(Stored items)
'''

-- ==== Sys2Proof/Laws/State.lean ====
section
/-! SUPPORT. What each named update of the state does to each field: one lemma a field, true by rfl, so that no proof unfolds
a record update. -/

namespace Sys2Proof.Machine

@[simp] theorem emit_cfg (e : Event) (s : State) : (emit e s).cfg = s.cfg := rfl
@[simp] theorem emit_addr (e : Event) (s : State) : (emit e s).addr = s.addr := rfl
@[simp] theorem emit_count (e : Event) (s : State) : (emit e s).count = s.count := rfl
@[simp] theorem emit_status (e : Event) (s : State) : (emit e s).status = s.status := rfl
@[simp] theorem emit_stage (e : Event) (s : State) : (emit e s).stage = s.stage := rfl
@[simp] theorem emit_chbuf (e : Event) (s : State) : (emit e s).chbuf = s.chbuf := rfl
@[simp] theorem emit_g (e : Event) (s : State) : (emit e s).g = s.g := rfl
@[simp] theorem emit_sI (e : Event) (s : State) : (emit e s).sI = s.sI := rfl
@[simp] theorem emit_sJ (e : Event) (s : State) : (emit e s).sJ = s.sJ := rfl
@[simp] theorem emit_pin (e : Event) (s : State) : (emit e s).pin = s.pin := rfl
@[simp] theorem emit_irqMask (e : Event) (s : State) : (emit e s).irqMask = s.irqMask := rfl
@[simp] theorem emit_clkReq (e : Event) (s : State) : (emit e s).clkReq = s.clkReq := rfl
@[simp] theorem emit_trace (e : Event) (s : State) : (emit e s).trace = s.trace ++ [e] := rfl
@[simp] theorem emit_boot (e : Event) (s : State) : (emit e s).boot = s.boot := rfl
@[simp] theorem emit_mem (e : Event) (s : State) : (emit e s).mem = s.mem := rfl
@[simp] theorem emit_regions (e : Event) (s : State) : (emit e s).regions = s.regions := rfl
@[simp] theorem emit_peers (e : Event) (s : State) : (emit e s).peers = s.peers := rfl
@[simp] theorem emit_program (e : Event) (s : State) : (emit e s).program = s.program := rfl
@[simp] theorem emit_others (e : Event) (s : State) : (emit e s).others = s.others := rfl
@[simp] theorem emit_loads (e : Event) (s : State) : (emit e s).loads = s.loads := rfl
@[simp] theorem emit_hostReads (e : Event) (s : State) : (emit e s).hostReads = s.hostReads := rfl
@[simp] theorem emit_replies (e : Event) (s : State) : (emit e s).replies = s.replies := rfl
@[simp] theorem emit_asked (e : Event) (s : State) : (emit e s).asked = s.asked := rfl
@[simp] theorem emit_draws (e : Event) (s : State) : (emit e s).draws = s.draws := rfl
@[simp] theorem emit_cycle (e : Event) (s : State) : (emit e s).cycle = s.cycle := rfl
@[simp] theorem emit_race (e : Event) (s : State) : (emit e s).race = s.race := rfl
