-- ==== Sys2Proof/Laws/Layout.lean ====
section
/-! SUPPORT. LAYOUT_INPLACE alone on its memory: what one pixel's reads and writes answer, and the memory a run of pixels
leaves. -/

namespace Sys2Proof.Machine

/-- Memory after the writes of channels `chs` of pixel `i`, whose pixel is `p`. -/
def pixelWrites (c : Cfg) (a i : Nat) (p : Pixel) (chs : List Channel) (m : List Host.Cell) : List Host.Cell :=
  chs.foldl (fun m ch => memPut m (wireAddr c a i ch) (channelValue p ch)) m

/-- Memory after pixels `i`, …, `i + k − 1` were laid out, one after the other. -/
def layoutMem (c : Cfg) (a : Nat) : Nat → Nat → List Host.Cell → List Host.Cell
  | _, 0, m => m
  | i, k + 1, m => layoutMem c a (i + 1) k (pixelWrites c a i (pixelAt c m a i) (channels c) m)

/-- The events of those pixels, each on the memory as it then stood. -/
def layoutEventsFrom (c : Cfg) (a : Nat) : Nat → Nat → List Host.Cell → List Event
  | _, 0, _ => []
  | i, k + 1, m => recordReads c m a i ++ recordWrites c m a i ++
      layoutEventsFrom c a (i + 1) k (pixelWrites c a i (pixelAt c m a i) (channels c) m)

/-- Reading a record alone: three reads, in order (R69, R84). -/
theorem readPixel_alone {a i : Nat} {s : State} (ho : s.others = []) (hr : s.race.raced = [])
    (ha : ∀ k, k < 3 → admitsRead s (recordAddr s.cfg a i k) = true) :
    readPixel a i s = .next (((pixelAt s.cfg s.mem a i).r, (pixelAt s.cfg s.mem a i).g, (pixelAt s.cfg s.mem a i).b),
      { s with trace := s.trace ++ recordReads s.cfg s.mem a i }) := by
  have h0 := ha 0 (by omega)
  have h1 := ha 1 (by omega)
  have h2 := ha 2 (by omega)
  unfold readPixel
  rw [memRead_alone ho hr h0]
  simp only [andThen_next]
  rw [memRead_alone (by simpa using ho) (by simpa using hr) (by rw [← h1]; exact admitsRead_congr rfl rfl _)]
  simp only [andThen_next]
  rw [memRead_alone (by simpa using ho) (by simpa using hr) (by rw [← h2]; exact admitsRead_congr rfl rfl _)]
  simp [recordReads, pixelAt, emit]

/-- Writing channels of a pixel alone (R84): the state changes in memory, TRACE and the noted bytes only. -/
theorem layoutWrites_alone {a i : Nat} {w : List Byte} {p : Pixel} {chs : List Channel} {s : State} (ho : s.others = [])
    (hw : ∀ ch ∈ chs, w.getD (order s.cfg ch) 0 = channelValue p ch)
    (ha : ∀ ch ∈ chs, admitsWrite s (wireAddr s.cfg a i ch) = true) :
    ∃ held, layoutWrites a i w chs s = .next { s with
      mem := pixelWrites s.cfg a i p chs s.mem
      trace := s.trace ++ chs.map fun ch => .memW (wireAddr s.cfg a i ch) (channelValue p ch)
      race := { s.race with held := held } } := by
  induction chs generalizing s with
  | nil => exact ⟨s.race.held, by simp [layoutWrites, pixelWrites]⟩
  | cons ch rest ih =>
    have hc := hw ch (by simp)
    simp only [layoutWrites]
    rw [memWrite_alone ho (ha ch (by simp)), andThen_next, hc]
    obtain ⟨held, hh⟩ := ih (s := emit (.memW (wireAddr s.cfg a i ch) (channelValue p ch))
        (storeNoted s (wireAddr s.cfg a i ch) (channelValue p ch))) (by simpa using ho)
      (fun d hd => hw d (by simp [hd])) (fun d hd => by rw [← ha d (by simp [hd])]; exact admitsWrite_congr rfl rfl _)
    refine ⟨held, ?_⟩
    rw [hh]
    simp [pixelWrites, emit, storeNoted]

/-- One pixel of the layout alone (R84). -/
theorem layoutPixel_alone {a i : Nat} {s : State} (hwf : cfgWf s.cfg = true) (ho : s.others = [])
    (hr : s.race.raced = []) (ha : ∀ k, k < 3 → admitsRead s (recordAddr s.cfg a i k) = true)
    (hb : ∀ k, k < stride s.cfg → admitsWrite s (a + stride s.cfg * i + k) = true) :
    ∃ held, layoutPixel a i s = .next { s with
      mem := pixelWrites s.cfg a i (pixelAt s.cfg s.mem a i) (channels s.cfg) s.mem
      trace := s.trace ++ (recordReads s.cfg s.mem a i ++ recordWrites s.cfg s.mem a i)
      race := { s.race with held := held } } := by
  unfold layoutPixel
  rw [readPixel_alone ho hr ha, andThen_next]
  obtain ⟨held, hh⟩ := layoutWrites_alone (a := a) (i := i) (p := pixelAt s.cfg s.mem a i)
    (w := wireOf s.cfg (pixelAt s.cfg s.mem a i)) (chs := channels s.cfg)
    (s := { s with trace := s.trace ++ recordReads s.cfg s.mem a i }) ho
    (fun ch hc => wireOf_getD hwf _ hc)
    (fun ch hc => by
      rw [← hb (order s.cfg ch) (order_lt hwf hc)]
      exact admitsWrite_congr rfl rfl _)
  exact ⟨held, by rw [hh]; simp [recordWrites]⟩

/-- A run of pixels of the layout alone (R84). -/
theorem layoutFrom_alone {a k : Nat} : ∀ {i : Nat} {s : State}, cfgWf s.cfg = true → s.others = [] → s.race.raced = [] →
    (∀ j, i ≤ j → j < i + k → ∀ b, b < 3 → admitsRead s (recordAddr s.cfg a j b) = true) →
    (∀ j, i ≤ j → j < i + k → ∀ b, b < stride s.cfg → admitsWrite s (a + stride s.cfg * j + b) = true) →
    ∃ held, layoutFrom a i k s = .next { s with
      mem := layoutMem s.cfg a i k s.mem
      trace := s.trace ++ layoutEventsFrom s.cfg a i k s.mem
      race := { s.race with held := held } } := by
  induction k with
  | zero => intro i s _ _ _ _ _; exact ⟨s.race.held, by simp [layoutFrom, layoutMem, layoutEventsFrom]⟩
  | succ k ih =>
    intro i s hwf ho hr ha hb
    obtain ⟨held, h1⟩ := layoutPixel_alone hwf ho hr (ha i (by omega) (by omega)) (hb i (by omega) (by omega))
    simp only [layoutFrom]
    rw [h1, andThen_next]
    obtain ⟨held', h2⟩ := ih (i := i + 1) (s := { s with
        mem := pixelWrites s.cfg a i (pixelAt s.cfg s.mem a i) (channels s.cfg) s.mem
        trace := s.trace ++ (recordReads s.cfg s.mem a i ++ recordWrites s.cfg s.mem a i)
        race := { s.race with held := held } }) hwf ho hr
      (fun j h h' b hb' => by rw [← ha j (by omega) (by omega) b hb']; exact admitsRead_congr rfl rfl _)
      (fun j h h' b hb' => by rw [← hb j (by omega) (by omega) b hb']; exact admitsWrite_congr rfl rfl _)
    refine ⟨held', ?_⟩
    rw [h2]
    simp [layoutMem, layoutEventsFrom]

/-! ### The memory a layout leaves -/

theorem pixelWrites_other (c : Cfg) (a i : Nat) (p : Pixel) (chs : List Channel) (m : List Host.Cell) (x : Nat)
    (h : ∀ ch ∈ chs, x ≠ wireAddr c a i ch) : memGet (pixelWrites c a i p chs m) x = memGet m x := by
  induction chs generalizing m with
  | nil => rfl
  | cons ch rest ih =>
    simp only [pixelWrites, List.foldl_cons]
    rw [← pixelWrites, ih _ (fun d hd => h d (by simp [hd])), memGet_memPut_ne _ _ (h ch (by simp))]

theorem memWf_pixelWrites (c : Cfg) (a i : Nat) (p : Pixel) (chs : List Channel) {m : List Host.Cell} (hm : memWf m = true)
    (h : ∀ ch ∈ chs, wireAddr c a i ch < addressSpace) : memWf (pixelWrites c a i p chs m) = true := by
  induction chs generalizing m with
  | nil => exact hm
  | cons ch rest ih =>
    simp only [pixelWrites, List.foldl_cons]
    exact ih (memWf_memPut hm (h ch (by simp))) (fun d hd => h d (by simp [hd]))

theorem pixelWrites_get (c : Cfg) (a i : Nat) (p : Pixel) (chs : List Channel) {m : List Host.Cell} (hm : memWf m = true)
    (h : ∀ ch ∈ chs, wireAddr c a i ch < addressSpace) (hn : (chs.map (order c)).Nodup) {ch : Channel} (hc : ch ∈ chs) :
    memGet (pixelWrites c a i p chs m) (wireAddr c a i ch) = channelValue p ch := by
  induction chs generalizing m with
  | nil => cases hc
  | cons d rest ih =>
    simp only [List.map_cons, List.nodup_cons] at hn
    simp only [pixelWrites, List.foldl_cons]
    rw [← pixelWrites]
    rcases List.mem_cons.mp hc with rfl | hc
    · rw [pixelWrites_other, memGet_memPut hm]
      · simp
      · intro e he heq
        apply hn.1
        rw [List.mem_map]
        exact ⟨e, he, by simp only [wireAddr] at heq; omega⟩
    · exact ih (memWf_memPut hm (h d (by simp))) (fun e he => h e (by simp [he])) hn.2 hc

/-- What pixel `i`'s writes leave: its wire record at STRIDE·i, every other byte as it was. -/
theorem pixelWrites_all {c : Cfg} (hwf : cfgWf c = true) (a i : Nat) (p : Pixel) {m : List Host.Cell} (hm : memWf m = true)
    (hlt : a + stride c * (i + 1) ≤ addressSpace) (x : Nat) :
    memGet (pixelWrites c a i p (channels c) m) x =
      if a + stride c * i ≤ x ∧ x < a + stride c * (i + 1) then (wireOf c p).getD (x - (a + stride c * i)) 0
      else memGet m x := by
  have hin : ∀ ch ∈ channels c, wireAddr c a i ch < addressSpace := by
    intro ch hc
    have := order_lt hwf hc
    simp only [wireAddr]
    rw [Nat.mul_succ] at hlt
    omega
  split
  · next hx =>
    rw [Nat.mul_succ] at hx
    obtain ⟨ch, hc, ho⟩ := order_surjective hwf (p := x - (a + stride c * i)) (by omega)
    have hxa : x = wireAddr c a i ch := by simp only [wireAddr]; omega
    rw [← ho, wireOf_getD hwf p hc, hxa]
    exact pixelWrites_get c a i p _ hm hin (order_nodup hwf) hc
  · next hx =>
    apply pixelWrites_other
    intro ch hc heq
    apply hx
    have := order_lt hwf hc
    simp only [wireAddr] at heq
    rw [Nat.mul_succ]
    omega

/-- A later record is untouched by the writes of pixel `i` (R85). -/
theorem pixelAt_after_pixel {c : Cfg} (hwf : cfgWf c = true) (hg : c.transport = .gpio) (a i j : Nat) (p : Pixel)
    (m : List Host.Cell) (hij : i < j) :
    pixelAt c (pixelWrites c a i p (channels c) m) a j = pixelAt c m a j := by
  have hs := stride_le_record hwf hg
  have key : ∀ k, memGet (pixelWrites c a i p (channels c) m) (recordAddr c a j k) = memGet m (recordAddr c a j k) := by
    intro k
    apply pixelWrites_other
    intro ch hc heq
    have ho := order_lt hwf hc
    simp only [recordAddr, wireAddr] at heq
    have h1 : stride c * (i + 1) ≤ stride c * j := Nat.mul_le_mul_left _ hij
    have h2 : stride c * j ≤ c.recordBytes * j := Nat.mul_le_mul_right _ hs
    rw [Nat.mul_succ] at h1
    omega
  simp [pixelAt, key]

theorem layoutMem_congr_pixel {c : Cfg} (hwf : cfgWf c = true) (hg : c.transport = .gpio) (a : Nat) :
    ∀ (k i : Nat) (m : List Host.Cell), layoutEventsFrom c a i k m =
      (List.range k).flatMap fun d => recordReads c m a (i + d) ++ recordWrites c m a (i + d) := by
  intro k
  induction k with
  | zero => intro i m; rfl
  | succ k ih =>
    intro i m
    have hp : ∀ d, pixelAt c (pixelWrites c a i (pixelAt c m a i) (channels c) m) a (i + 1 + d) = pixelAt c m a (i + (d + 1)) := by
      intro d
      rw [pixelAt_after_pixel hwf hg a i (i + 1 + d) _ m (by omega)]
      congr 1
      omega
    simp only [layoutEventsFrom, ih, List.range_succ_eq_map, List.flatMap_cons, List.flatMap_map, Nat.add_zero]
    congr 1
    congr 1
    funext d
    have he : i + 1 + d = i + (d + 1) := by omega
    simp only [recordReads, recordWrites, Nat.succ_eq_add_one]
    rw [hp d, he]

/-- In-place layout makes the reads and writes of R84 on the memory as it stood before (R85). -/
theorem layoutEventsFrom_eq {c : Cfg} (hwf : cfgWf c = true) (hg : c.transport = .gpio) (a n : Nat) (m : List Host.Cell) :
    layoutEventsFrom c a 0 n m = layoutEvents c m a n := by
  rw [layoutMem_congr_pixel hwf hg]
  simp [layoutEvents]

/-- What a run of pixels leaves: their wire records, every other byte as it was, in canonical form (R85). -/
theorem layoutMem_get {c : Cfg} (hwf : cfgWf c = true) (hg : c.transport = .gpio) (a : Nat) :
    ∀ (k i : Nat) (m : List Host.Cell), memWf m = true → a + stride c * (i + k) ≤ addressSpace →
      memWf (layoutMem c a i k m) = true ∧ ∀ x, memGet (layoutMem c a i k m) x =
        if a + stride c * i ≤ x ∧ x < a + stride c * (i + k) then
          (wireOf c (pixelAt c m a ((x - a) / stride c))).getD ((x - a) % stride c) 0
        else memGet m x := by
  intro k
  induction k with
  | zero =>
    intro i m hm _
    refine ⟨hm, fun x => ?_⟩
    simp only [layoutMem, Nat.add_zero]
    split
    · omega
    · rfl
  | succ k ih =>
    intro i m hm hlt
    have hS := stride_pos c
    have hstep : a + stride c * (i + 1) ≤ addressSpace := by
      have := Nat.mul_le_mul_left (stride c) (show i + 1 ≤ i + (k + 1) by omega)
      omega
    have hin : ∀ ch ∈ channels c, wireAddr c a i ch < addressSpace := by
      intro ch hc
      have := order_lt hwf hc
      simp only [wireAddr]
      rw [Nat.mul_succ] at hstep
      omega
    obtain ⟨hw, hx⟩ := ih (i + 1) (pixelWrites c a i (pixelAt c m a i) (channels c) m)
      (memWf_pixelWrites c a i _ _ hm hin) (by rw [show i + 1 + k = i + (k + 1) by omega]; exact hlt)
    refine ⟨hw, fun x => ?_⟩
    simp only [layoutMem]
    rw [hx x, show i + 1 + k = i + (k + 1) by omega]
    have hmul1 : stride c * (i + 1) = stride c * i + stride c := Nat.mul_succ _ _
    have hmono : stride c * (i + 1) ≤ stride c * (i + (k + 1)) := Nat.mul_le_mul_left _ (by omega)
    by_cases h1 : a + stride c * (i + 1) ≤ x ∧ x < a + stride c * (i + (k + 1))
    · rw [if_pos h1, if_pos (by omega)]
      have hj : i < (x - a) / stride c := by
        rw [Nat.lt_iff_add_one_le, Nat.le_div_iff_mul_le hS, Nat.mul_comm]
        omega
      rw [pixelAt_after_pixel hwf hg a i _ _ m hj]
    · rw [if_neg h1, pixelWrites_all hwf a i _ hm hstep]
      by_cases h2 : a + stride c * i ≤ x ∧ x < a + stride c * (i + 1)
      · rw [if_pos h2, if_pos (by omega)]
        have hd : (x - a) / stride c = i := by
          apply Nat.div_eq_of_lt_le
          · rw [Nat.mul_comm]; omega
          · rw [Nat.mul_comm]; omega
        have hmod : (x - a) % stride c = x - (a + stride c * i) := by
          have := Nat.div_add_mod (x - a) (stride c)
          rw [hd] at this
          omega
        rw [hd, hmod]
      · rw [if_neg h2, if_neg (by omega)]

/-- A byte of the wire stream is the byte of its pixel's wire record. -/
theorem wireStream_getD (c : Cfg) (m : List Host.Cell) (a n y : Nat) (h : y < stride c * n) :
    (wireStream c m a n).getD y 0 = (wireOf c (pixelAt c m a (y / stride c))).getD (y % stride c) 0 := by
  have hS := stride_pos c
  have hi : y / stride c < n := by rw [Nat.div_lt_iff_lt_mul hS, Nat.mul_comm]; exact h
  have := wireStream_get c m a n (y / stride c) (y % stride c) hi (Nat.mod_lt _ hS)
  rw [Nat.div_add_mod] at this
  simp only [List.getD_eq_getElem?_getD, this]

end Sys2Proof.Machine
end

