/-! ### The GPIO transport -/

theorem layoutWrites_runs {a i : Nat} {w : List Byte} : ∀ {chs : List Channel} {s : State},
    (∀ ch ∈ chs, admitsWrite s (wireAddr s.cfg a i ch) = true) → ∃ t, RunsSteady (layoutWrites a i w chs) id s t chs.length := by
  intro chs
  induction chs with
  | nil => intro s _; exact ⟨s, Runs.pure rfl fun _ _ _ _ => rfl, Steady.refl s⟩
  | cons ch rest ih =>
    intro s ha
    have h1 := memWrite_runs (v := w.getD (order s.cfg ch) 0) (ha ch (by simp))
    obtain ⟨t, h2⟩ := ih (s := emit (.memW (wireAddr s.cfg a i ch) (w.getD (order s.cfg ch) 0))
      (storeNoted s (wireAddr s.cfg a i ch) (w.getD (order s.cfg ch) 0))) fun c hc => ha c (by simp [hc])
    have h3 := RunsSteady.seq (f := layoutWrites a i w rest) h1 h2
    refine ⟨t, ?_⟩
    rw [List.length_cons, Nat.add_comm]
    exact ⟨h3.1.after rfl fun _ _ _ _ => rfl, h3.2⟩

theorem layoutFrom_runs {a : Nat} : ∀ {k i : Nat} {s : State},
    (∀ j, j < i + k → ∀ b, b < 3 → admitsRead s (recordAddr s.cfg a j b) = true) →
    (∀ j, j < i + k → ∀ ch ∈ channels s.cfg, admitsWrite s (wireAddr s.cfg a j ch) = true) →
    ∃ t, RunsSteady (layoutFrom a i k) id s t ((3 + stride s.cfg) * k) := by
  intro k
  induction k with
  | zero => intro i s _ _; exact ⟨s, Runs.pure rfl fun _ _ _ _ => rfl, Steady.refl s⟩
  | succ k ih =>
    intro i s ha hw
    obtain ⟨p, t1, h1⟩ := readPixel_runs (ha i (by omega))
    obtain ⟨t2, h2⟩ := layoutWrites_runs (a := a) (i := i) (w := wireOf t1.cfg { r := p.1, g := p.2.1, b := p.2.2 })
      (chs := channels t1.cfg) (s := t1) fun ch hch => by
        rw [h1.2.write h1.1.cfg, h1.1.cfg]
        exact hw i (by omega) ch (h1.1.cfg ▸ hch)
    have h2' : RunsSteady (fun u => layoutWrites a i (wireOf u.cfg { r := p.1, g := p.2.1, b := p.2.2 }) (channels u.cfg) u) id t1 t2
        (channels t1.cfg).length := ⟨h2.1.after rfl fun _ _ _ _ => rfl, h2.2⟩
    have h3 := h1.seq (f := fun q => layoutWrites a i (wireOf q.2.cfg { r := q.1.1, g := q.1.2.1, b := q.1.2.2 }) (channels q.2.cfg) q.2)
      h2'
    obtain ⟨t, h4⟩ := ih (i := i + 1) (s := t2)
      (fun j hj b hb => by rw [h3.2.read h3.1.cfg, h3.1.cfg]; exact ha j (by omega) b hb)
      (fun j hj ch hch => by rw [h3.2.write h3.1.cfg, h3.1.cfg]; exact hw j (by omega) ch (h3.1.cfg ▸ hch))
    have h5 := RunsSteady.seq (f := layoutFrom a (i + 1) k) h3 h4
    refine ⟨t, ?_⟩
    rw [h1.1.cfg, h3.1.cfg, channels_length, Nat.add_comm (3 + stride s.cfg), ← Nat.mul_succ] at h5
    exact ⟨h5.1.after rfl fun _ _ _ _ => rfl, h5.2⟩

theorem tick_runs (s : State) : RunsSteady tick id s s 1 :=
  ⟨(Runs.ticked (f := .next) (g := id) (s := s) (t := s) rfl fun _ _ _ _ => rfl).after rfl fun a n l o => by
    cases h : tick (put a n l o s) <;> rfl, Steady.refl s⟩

'''

PROMPT:
Retype exactly the lines above, from the one with "s.replies := rfl" through the one with "s.asked := rfl", inclusive.

REPLY:
@[simp] theorem emit_replies (e : Event) (s : State) : (emit e s).replies = s.replies := rfl
@[simp] theorem emit_asked (e : Event) (s : State) : (emit e s).asked = s.asked := rfl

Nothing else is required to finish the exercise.